/---

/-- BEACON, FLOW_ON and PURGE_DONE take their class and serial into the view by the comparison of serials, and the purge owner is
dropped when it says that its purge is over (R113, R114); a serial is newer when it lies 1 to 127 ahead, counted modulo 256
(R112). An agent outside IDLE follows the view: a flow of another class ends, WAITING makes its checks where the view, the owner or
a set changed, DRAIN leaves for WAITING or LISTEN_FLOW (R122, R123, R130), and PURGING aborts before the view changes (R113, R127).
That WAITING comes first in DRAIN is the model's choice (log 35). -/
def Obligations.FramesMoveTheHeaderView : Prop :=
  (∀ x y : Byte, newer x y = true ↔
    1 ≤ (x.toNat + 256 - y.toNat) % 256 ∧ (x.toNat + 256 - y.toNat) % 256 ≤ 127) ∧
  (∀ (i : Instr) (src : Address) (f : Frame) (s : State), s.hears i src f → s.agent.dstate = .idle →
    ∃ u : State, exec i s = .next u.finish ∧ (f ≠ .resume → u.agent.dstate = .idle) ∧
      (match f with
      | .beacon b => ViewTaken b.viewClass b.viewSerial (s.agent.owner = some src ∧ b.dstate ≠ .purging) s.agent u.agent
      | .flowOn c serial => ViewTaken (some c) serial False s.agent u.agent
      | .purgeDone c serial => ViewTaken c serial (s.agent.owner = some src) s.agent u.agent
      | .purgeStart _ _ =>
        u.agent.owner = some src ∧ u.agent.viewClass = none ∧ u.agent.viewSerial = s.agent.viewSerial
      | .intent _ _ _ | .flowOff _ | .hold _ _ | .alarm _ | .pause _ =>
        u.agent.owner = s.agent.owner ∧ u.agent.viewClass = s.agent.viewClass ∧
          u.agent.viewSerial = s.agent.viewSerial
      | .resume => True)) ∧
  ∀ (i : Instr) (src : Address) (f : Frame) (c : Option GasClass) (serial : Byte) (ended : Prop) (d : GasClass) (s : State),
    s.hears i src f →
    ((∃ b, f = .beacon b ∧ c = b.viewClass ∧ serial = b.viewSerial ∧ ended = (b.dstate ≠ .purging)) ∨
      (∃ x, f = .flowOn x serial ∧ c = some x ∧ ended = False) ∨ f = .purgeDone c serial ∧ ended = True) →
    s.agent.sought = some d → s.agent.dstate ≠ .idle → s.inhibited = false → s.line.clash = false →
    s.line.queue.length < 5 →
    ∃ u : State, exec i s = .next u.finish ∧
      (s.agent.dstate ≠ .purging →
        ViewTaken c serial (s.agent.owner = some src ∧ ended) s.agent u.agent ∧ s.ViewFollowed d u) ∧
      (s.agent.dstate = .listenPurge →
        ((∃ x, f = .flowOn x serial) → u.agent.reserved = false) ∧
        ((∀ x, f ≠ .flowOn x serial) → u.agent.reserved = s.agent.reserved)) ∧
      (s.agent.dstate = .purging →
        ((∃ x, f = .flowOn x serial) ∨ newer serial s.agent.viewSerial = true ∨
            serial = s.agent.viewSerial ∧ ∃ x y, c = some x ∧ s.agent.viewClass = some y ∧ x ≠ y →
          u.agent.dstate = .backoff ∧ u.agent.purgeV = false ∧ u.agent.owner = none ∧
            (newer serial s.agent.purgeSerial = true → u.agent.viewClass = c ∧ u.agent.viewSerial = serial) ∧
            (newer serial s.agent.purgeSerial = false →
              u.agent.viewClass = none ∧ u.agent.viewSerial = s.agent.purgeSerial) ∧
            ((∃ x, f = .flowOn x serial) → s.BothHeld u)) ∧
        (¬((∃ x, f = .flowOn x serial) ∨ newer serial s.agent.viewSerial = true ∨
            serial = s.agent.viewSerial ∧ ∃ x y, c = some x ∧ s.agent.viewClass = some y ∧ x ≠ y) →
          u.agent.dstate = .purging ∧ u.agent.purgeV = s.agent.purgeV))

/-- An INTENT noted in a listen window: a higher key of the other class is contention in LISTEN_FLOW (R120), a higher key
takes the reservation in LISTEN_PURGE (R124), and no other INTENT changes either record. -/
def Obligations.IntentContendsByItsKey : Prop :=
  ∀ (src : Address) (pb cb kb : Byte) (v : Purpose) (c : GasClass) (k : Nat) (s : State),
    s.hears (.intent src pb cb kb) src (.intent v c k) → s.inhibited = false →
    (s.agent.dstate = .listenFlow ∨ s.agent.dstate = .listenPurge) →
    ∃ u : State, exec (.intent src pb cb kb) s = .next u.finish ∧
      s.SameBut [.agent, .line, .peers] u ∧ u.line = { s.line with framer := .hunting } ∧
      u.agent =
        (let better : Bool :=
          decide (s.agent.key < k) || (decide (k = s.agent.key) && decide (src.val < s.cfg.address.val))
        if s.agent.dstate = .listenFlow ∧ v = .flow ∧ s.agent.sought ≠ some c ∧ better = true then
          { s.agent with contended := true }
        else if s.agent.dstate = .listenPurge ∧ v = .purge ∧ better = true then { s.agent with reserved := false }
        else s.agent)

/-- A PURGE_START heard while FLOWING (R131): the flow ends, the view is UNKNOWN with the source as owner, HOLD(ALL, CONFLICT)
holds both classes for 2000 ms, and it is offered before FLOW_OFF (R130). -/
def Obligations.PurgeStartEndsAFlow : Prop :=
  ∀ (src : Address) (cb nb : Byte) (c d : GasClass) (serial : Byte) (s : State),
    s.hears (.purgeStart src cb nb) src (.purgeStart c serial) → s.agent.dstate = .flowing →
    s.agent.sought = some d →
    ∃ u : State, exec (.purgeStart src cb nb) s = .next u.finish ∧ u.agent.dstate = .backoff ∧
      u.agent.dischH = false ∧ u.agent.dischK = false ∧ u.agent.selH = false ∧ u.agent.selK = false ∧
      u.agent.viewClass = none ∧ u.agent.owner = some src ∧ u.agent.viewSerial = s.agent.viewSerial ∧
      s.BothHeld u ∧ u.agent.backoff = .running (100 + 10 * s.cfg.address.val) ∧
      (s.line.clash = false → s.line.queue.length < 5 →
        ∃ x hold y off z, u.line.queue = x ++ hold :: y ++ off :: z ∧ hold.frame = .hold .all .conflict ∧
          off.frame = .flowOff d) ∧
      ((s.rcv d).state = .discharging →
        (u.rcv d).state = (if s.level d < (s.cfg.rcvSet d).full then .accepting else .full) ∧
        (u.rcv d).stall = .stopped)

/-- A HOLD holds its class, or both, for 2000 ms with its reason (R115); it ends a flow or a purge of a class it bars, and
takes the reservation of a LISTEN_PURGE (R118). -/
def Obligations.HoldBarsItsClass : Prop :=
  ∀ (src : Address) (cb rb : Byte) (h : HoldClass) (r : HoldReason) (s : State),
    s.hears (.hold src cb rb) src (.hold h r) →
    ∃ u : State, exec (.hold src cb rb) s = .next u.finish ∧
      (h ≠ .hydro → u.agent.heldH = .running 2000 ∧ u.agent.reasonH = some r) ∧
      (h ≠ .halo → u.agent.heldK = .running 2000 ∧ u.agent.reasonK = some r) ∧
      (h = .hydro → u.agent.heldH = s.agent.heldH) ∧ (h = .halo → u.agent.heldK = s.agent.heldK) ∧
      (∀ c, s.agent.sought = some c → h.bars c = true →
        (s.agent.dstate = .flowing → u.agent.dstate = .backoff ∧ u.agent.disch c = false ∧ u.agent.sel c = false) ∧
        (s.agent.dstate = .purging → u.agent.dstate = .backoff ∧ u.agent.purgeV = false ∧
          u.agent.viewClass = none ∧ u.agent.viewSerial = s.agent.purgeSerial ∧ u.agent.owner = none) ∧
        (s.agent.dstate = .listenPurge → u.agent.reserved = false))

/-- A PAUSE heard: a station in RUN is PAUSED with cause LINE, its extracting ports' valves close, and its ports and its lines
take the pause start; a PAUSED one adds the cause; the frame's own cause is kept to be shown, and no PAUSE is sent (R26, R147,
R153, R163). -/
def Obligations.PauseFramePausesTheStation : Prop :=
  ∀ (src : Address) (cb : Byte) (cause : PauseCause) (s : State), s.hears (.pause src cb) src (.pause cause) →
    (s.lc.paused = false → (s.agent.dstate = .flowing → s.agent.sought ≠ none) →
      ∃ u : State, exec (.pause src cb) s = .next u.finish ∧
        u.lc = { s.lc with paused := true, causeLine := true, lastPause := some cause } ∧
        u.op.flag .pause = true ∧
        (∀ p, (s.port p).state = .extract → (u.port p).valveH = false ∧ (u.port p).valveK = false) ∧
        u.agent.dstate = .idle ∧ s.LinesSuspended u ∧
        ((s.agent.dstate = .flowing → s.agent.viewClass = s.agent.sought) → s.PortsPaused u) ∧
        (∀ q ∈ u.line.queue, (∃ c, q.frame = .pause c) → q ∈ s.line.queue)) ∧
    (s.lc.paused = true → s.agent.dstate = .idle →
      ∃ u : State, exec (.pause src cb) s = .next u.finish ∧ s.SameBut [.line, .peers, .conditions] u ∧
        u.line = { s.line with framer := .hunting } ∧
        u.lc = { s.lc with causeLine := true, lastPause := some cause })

\---

> **PROBLEM DESCRIPTION**:
Copy the records above exactly, beginning at the line that contains "(s.line.clash = false" and stopping after the line that contains "((s.rcv d).state = .discharging →".

> **RESULT**:
      (s.line.clash = false → s.line.queue.length < 5 →
        ∃ x hold y off z, u.line.queue = x ++ hold :: y ++ off :: z ∧ hold.frame = .hold .all .conflict ∧
          off.frame = .flowOff d) ∧
      ((s.rcv d).state = .discharging →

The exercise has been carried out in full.